## Input for this task:
-- ==== Sys2Proof/Tests/Slice0.lean ====
section
/-! SUPPORT. Tests/Slice0.lean: the refusals of WellFormed, the manual's worked figures against the model, one or two
short checks of each command, and for each obligation with hypotheses a state and operands that meet them. Expected
values stand in the manual's examples and tables, or are reckoned by hand from its rules. -/

namespace Sys2Proof.Machine

/- Each kernel evaluation waits for all declarations before it: one at a time keeps the waiting threads few. -/
set_option Elab.async false

/-! ## Helpers -/

/-- A part on which a BINARY link is in use and nothing waits. -/
def fresh : State := { State.reset with link := { Link.reset with framing := .binary } }

/-- A BINARY frame with tag 7, with SERVICE high. -/
def hd : FrameHead := { wire := .binary, tag := 7, service := true }

/-- The state a command leaves; every command leaves one. -/
def after (c : Instr) (s : State) : State :=
  match exec c s with
  | .next t => t
  | .fault f => nomatch f
  | .refused _ => s

/-- The reply that an idle transmitter starts for a request. -/
def replyOf (c : Instr) (s : State) : Option (Status × OutFlags × ReplyBody) :=
  match (after c s).link.sending with
  | some (.reply r) => some (r.status, r.flags, r.body)
  | some (.notice _) => none
  | none => none

/-- The status of that reply. -/
def statusOf (c : Instr) (s : State) : Option Status := (replyOf c s).map (·.1)

/-- The reference cue (R52, chapter 1). -/
def refCue : Contents :=
  { label := 1040, inPoint := 86652 * frameUnits + 2147483648, outPoint := some (86736 * frameUnits), streamer := 3, beepCount := 3,
    beepSpacing := 24, beepLength := 1, tail := 2, record := true }

/-- A slot that holds a cue on which nothing rests. -/
def slotOf (c : Contents) (refs expansions : Nat) : Slot :=
  { live := c, pending := none, takes := 0, refs := refs, expansions := expansions }

/-- The part with the reference cue in slot 5. -/
def cued : State := { fresh with table := [(5, slotOf refCue 0 0)] }

/-- No group selected. -/
def noGroups : CueGroups :=
  { label := none, inPoint := none, outPoint := none, streamer := none, beeps := none, tail := none, flags := none,
    info := false }

/-- The part in LOCAL, MOVING at Spd_nom from the start of frame 86,568. -/
def rolling : State :=
  { fresh with
    tracker := { Tracker.reset with pos := 86568 * frameUnits, lastAnchor := 86568 * frameUnits, spd := 2147484, state := .moving }
    settings := { Settings.reset with source := .localGen, recorderLatency := 256 } }

/-! ## Ill-formed commands -/

theorem test_wf_setting_row_of_its_own : Instr.wellFormed (.settingWrite hd 0x05 0 (.byte 1)) = false := by decide
theorem test_wf_run_list_beyond_a_frame :
    Instr.wellFormed (.runlistWrite hd 0 (List.replicate 124 0)) = false := by decide +kernel
theorem test_wf_run_list_in_a_frame :
    Instr.wellFormed (.runlistWrite hd 0 (List.replicate 123 0)) = true := by decide +kernel
theorem test_wf_no_frame_bytes : Instr.wellFormed (.frameReceived true []) = false := by decide
theorem test_wf_no_error_bytes : Instr.wellFormed (.receptionError []) = false := by decide
theorem test_wf_short_code_record : Instr.wellFormed (.codeRecord [0x5A, 1, 0, 10, 11, 0]) = false := by decide
theorem test_wf_code_record_start : Instr.wellFormed (.codeRecord [0x7E, 1, 0, 10, 11, 0, 0]) = false := by decide
theorem test_wf_start_byte : Instr.wellFormed (.framingStartByte 0x00) = false := by decide

/-! ## Worked figures -/

/-- R8 and chapter 1: Spd_nom under STD_24 at 48,000. -/
theorem test_nominal_speed : nominalSpeed .std24 false .hz48000 = 2147484 := by decide +kernel

/-- Chapter 1: from 23:59:59:20 to 00:00:00:05 is 9 frames. -/
theorem test_distance_across_midnight :
    Standard.dist .std24 (5 * frameUnits) (2073596 * frameUnits) = 9 * frameUnits := by decide +kernel

/-- Chapter 1: the punch lead of 256 samples. -/
theorem test_reference_lead : punchLead 256 2147484 = 549755904 := by decide +kernel

/-- Chapter 1: In 01:00:10:12 + 500 is frame 86,652 and 2^31, exactly. -/
theorem test_reference_in :
    (takeStamp .std24 .nearestEven ⟨1, 0, 10, 12, 500⟩).map (fun x => (x.pos, x.flags)) =
      some (86652 * frameUnits + 2147483648, OutFlags.clear) := by decide +kernel

/-- R15: an omitted label under STD_30DF is taken as the first label after it. -/
theorem test_omitted_label :
    (takeStamp .std30df .nearestEven ⟨0, 1, 0, 0, 0⟩).map (fun x => (x.pos, x.stamp, x.flags.invalid)) =
      some (1800 * frameUnits, ⟨0, 1, 0, 2, 0⟩, true) := by decide +kernel

/-- Chapters 1 and 4: the eleven events of the reference cue, in their order. -/
theorem test_reference_events :
    (expandCue .std24 refCue 549755904).map (fun e => (e.kind, e.beep, exactPos e.target)) =
      [(.beepOn, 3, ⟨86580, 2147483648⟩), (.beepOff, 3, ⟨86581, 2147483648⟩), (.beepOn, 2, ⟨86604, 2147483648⟩),
       (.beepOff, 2, ⟨86605, 2147483648⟩), (.beepOn, 1, ⟨86628, 2147483648⟩), (.beepOff, 1, ⟨86629, 2147483648⟩),
       (.streamerStart, 0, ⟨86649, 2147483648⟩), (.punchIn, 0, ⟨86652, 1597727744⟩),
       (.streamerEnd, 0, ⟨86652, 2147483648⟩), (.punchOut, 0, ⟨86737, 3745211392⟩), (.cueEnd, 0, ⟨86738, 0⟩)] := by
  decide +kernel

/-- Chapter 2: the estimates of the tach example, at 250 and at 260 samples. -/
theorem test_tach_estimates : estimate true 1 8 250 = 2147483 ∧ estimate true 1 8 260 = 2064888 := by decide +kernel

/-- Chapters 7 and 8: the increments of 1,000 Hz and of 1,200 Hz. -/
theorem test_tone_increments :
    toneIncrement .hz48000 1000 = 349525 ∧ toneIncrement .hz48000 1200 = 419430 := by decide +kernel

/-- Chapter 7: the streamer x at sample 5,166,000, 58,432 pu into frame 86,651. -/
theorem test_streamer_x :
    streamerX .std24 (86651 * frameUnits + 58432) (86649 * frameUnits + 2147483648) (86652 * frameUnits + 2147483648) = 511 := by
  decide +kernel

/-- Chapter 10: the overlay record of sample 5,166,000. -/
theorem test_overlay_record :
    OverlayRecord.bytes
      { label := ⟨1, 0, 10, 11⟩,
        items := (Eight.all { shown := false, x := 0, punch := false }).set 2 { shown := true, x := 511, punch := false } }
      = [0x7E, 0x01, 0x00, 0x0A, 0x0B, 0, 0, 0, 0, 0x81, 0xFF, 0, 0, 0, 0, 0, 0, 0, 0, 0, 0, 0x6A] := by decide +kernel

/-- Chapter 4: the overlap test of slots 5 and 6 fails with three beeps, and passes with one. -/
theorem test_overlap :
    overlapOk .std24 (86712 * frameUnits) (86738 * frameUnits) = false
      ∧ overlapOk .std24 (86760 * frameUnits) (86738 * frameUnits) = true := by decide +kernel

/-! ## The link -/

/-- R165, R176: the five bytes of a PING with tag 7 in BINARY, the check making the sum 256. -/
theorem test_binary_frame_bytes :
    replyOf (.frameReceived false [0xC3, 0x02, 0x01, 0x07, 0xF6]) State.reset = replyOf (.ping hd) fresh
      ∧ (after (.frameReceived false [0xC3, 0x02, 0x01, 0x07, 0xF6]) State.reset).link.framing = .binary :=
  ⟨rfl, rfl⟩

/-- R166: the same frame in TEXT, ":020107F6" and CR. -/
theorem test_text_frame_characters :
    statusOf (.frameReceived false [0x3A, 0x30, 0x32, 0x30, 0x31, 0x30, 0x37, 0x46, 0x36, 0x0D]) State.reset = some .ok
      ∧ (after (.frameReceived false [0x3A, 0x30, 0x32, 0x30, 0x31, 0x30, 0x37, 0x46, 0x36, 0x0D])
          State.reset).link.framing = .text := ⟨rfl, rfl⟩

## Work required:
Only an exact copy of the lines from the beginning of the listing through the line with "values stand in", both included, belongs in the answer.

## Reply to the task:
-- ==== Sys2Proof/Tests/Slice0.lean ====
section
/-! SUPPORT. Tests/Slice0.lean: the refusals of WellFormed, the manual's worked figures against the model, one or two
short checks of each command, and for each obligation with hypotheses a state and operands that meet them. Expected
values stand in the manual's examples and tables, or are reckoned by hand from its rules. -/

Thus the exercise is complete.